**WORK TO BE COMPLETED**
From the records below, print exactly the lines starting at the one containing "def featHidden (s" and ending at the one containing "else if g.ta", ends included, and nothing else.

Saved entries
+ + +
/-- Records a loop's exit. -/
def logExit (s : State) (cell : Nat) : Option (Nat × Nat) → State
  | none => s
  | some (slot, trip) => logEvent s cell slot (.loop trip)

/-- Records the exit of a loop whose last instruction completes outside its context's turns. -/
def exitLate (s : State) (c : Nat) : Option (Nat × Nat) → State
  | none => s
  | some (slot, trip) => logLate s c slot (.loop trip)

/-- `LoopBack` and fall-through (R266) for a context whose instruction at `pc` has completed. -/
def stepPc (s : State) (c : Nat) : State :=
  let x := s.ctx c
  if fieldN x.loopSl 25 1 = 1 ∧ wordOff s c x.pc = fieldN x.loopPc 32 32 then
    if fieldN x.loopCnt 0 32 > 1 then
      s.setCtx c { x with loopCnt := setField (setField x.loopCnt 0 32 (fieldN x.loopCnt 0 32 - 1)) 32 32 (fieldN x.loopCnt 32 32 + 1),
                          pc := codeAddr s c (fieldN x.loopPc 0 32) }
    else s.setCtx c { x with loopCnt := setField x.loopCnt 0 32 0, loopSl := setField x.loopSl 25 1 0, pc := x.pc + 4 }
  else s.setCtx c { x with pc := x.pc + 4 }

/-- Fall-through with the exit event of a loop that ends here (R266). -/
def fallThrough (s : State) (c : Nat) : State := logExit (stepPc s c) (cellOf c) (loopExit s c)

/-- The S bits of source fields as a set of registers (R219); s0 is never waited for and never cleared. -/
def sMask : List Nat → BitVec 32
  | [] => 0
  | a :: r => (if a ≥ 32 ∧ a % 32 ≠ 0 then 1#32 <<< (a % 32) else 0) ||| sMask r

/-- The hint latch is discarded (R229). -/
def Ctx.dropHints (x : Ctx) : Ctx := { x with hints := [], ignoring := false }

/-- An issued instruction consumes ARM (R216). -/
def Ctx.consumeArm (x : Ctx) : Ctx := { x with waypt := setField x.waypt 59 1 0 }

/-- An instruction of context c completes: full bits of its synchronised reads are cleared, then its register writes are
made, the latch is discarded, ARM is consumed and the PC moves (R216, R219, R229, R266). -/
def finish (s : State) (c : Nat) (m : BitVec 32) (f : Ctx → Ctx) (n : NextPc) : State :=
  let x := f ((s.ctx c).clearS m).consumeArm
  let x := { x.dropHints with arrived := false, bkSkip := false, ticket := none, midStop := false, walkErr := none }
  let s := s.count (cellOf c) 16 1 1
  match n with
  | .fall => fallThrough (s.setCtx c x) c
  | .fallLater => stepPc (s.setCtx c x) c
  | .fallOwing b => stepPc (s.setCtx c (x.owes b (loopExit (s.setCtx c x) c))) c
  | .jump t => s.setCtx c { x with pc := t, arrived := true }

/-- A context parked on a full bit that is now set becomes ELIGIBLE (R182). -/
def wakeRead (s : State) (c : Nat) : State :=
  let x := s.ctx c
  if x.stat = .parked ∧ x.park = .syncRead ∧ x.isFull x.parkNum then s.modCtx c Ctx.wake else s

/-- An instruction whose completion was still to come completes: the full bits that it held are cleared, its result is written, a read
that waits for it wakes, and the exit event of the loop that it ends is recorded (R182, R219, R275). -/
def lateDone (s : State) (c : Nat) (by_ : ClearBy) (f : Ctx → Ctx) : State :=
  let ev := (s.ctx c).owed by_
  let s := s.modCtx c fun x => let x := f (x.completes by_); { x with exits := x.exits.filter (·.1 != by_) }
  exitLate (wakeRead s c) c ev

/-- It ends with an error instead: the full bits stay set (R76, R219). -/
def lateAbandon (s : State) (c : Nat) (by_ : ClearBy) : State :=
  let ev := (s.ctx c).owed by_
  exitLate (s.modCtx c fun x => let x := x.abandons by_; { x with exits := x.exits.filter (·.1 != by_) }) c ev

/-- A read of the logbook gets its result: the register is written and the instruction completes (R219, R281). -/
def readView (s : State) (c d : Nat) (v : SlotVal) (r : LogRead) : State :=
  lateDone s c (.view d) fun x => if x.isBusy d then x.arrive d (r.value v) else x

/-- An event or a read meets an entry whose HOME is known. -/
def serveLog (s : State) (cell : Nat) (e : LogEntry) : LogWait → State
  | .event ev => applyToEntry s cell e ev
  | .read c d r => readView s c d e.view r

/-- What has waited at a slot reaches the cache. -/
def logAgain (s : State) (cell slot : Nat) (w : LogWait) : State := logReach s cell slot w fun s e => serveLog s cell e w

/-! ### Ordering (R106 to R108) -/

/-- A context's own accesses, tile writes included, have all ended (the waits of R107 apart from failed stores). -/
def drained (s : State) (c : Nat) : Bool :=
  !(s.accs.any (·.ctx == c)) && !((s.cell (cellOf c)).pend.any (·.ctx == c))

/-- An acquire of the context has not yet read its word; later accesses are held (R108). -/
def acqPending (s : State) (c : Nat) : Bool := s.accs.any fun a => a.ctx == c && a.acq

/-- `AcquireDone` on a core (R108). -/
def acquireDone (s : State) (core : Nat) : State := selfInvalidate s core

/-- A context acquires from a release: what that had before it now happens before what the context does next (R101, R108). -/
def acquireFrom (s : State) (c : Nat) (k : Clock) : State := acquireDone (learn s c k) (coreOf c)

/-- The waiting instruction reports its oldest failed store, as though the requester had found its fault (R25, R72). -/
def reportFailed (s : State) (c : Nat) (f : FailedStore) : State :=
  postFault s c ⟨f.cause, 0, 1, f.va, f.entry, f.aux⟩ true

/-- `ReleaseWait` (R107) at a turn: passes the turn while an access is outstanding, reports a failed store (R72), and
otherwise goes on. (DEDUCED, log 22.) -/
def releaseThen (s : State) (c : Nat) (k : State → State) : State :=
  if ¬ drained s c then s
  else match (s.ctx c).failed with
    | f :: _ => reportFailed s c f
    | [] => k s

/-! ### Halting and traps (R358 to R361) -/

/-- The first failure of a launch is what its report names: the context that failed first, by its trap or its STOP reply (R410). -/
def noteFailure (s : State) (c code fcause : Nat) : State :=
  match launchOf s (cellOf c) with
  | none => s
  | some l =>
    if l.fail.isSome then s
    else s.modHost fun h =>
      { h with launches := Map.put h.launches l.id { l with fail := some (code, fcause, (s.cell (cellOf c)).cellNo) } }

/-- A context that has halted with a failure is reported with its PC, cell, core and number (R360). -/
def tellFailure (s : State) (c code fcause : Nat) (pc : Word) : State :=
  match launchOf s (cellOf c) with
  | none => s
  | some l => s.emit (.failed l.id code fcause pc (s.cell (cellOf c)).cellNo (kindOf c).code (slotOf c))

/-- A pending halt takes place once `ReleaseWait` has ended (R42, R360). -/
def tryHalt (s : State) (c : Nat) : State :=
  match (s.ctx c).pendStop with
  | none => s
  | some r =>
    releaseThen s c fun s =>
      let s := match r with
        | .trapHalt code pc => tellFailure s c code 0 pc
        | .faultStop fc => tellFailure s c tcMemfault fc (s.ctx c).pc
      s.modCtx c fun x => { x with stat := .halted, pendStop := none, held := false }

/-- The TRCAUSE word of a trap (R356). -/
def causeWord (t : TrapReq) : Word :=
  .ofNat 64 (2 ^ 40 + (if t.late then 2 ^ 39 else 0) + t.reg % 32 * 2 ^ 34 + t.kind % 4 * 2 ^ 32 + t.fcause % 256 * 2 ^ 24
    + t.arg % 2 ^ 16 * 2 ^ 8 + t.code % 256)

/-- `TrapEntry` (R358) with the PC it reports: the trap registers, WAYPT and LOOPSL.ACTIVE, the latch, the handler; or
`TrapHalt` (R360). -/
def trapEntry (s : State) (c : Nat) (t : TrapReq) (pc : Word) : State :=
  let x := s.ctx c
  if fieldN x.trCause 40 1 = 1 ∨ x.trVec = 0 then
    tryHalt ((noteFailure s c t.code 0).setCtx c
      { x.dropHints with pc := pc, arrived := false, walkErr := none, pendStop := some (.trapHalt t.code pc) }) c
  else
    s.setCtx c { x.dropHints with
      trCause := causeWord t, trPc := pc, trVa := t.va, trWay := x.waypt, waypt := 0, trLoop := x.loopSl,
      loopSl := setField x.loopSl 25 1 0, pc := .ofNat 64 (x.trVec.toNat / 4 * 4), arrived := true, bkSkip := false, ticket := none, midStop := false,
      walkErr := none }

/-- A trap that the running instruction raises: taken at once, with the PC of its unit (R229). (DEDUCED, log 5.) (DEDUCED, log 75.) -/
def trapNow (s : State) (c code : Nat) (va : Word) (kind : Nat) : State :=
  trapEntry s c { code := code, pc := none, va := va, kind := kind, fcause := 0, arg := 0, late := false, reg := 0 }
    (s.ctx c).groupPc

/-- A trap before any effect that leaves WAYPT as it stands (R209, R231). -/
def trapPlain (s : State) (c code : Nat) : State := trapNow s c code 0 0

/-- A trap of an issued instruction, which has consumed ARM (R216) and counts as issued (R405). -/
def trapIssued (s : State) (c code : Nat) (va : Word) (kind : Nat) : State :=
  trapNow ((s.count (cellOf c) 16 1 1).modCtx c Ctx.consumeArm) c code va kind

/-- What WAYPT holds of a word written to it: KIND, ARM and POS; reserved bits read 0 (R16, R212). -/
def wayptOf (w : Word) : Word := setField w 16 43 0

/-- What LOOPSL holds of a word written to it: reserved bits read 0 (R16, R265). -/
def loopSlOf (w : Word) : Word := setField w 26 38 0

/-- `eret` (R359). -/
def trapReturn (s : State) (c : Nat) : State :=
  let x := s.ctx c
  if fieldN x.trCause 40 1 = 0 then trapIssued s c tcSysArg 0 0
  else (s.count (cellOf c) 16 1 1).setCtx c { x.dropHints with
    waypt := wayptOf x.trWay, loopSl := loopSlOf x.trLoop, trCause := setField x.trCause 40 1 0, pc := .ofNat 64 (x.trPc.toNat / 4 * 4),
    arrived := true, bkSkip := false, walkErr := none }

/-- A fault of the running instruction (R40): posted, with ARM consumed. -/
def faultNow (s : State) (c : Nat) (f : FaultInfo) : State := postFault (s.modCtx c Ctx.consumeArm) c f false

/-! ### The gate (R219, R231, R232, R237, R238) -/

/-- What an instruction asks of its context before it executes: its opcode, the core that owns it, whether a TA field
names an accumulator, whether its fields are legal, its source fields (bit 5 the S bit), and the registers it reads or
writes plainly. -/
structure Gate where
  op    : Nat
  owner : Option CoreKind
  ta    : Bool
  legal : Bool
  srcs  : List Nat
  plain : List Nat

/-- `FeatHidden` (R237): a virtual function's mask hides the opcode. The bits of ERET, NOP and HINT have no effect. -/
def featHidden (s : State) (c op : Nat) : Bool :=
  let vf := ptVf (s.cell (cellOf c)).ptRoot
  op != 0x73 && op != 0x7B && op != 0x7F && s.featHides vf (2 + op / 64) (op % 64)

/-- What the gate decides. -/
inductive GateRes where
  | trap (code : Nat) | wait | park (reg : Nat) | pass
deriving DecidableEq, Repr

/-- The checks of `Decode` in their order (R231), then the waits on registers (R105, R219). (DEDUCED, log 15.) -/
def gateRes (s : State) (c : Nat) (g : Gate) : GateRes :=
  let x := s.ctx c
  if featHidden s c g.op then .trap tcIllegalOp
  else if g.owner ≠ none ∧ g.owner ≠ some (kindOf c) then .trap tcIllegalEngine
  else if g.ta ∧ kindOf c ≠ .a then .trap tcIllegalEngine
  else if ¬ g.legal then .trap tcIllegalOp
  else match g.srcs.find? fun a => a ≥ 32 && !x.isFull (a % 32) with
    | some a => .park (a % 32)
    | none => if g.srcs.any (fun a => x.isBusy (a % 32)) || g.plain.any (fun r => x.isBusy r) then .wait else .pass

/-- A synchronised read of a token register that an operation filled observes it complete and acquires (R106, R139). -/
def observe (s : State) (c : Nat) (m : BitVec 32) : State :=
  let x := s.ctx c
  let ops := (x.filled.filter fun e => m.getLsbD e.1).map (·.2)
  if ops = [] then s
  else acquireDone ((noteSeen s c ops).setCtx c { x with seen := ops ++ x.seen.filter (fun o => !ops.contains o) }) (coreOf c)

/-- The gate: a trap, a wait that passes the turn, a park, or the instruction's own effect. -/
def gated (s : State) (g : Gate) (k : State → State) : State :=
  match gateRes s s.cur g with
  | .trap code => trapPlain s s.cur code
  | .wait => s
  | .park r => parkFor s s.cur .syncRead r
  | .pass => k (observe s s.cur (sMask g.srcs))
+ + +
**YOUR SOLUTION**
def featHidden (s : State) (c op : Nat) : Bool :=
  let vf := ptVf (s.cell (cellOf c)).ptRoot
  op != 0x73 && op != 0x7B && op != 0x7F && s.featHides vf (2 + op / 64) (op % 64)

/-- What the gate decides. -/
inductive GateRes where
  | trap (code : Nat) | wait | park (reg : Nat) | pass
deriving DecidableEq, Repr

/-- The checks of `Decode` in their order (R231), then the waits on registers (R105, R219). (DEDUCED, log 15.) -/
def gateRes (s : State) (c : Nat) (g : Gate) : GateRes :=
  let x := s.ctx c
  if featHidden s c g.op then .trap tcIllegalOp
  else if g.owner ≠ none ∧ g.owner ≠ some (kindOf c) then .trap tcIllegalEngine
  else if g.ta ∧ kindOf c ≠ .a then .trap tcIllegalEngine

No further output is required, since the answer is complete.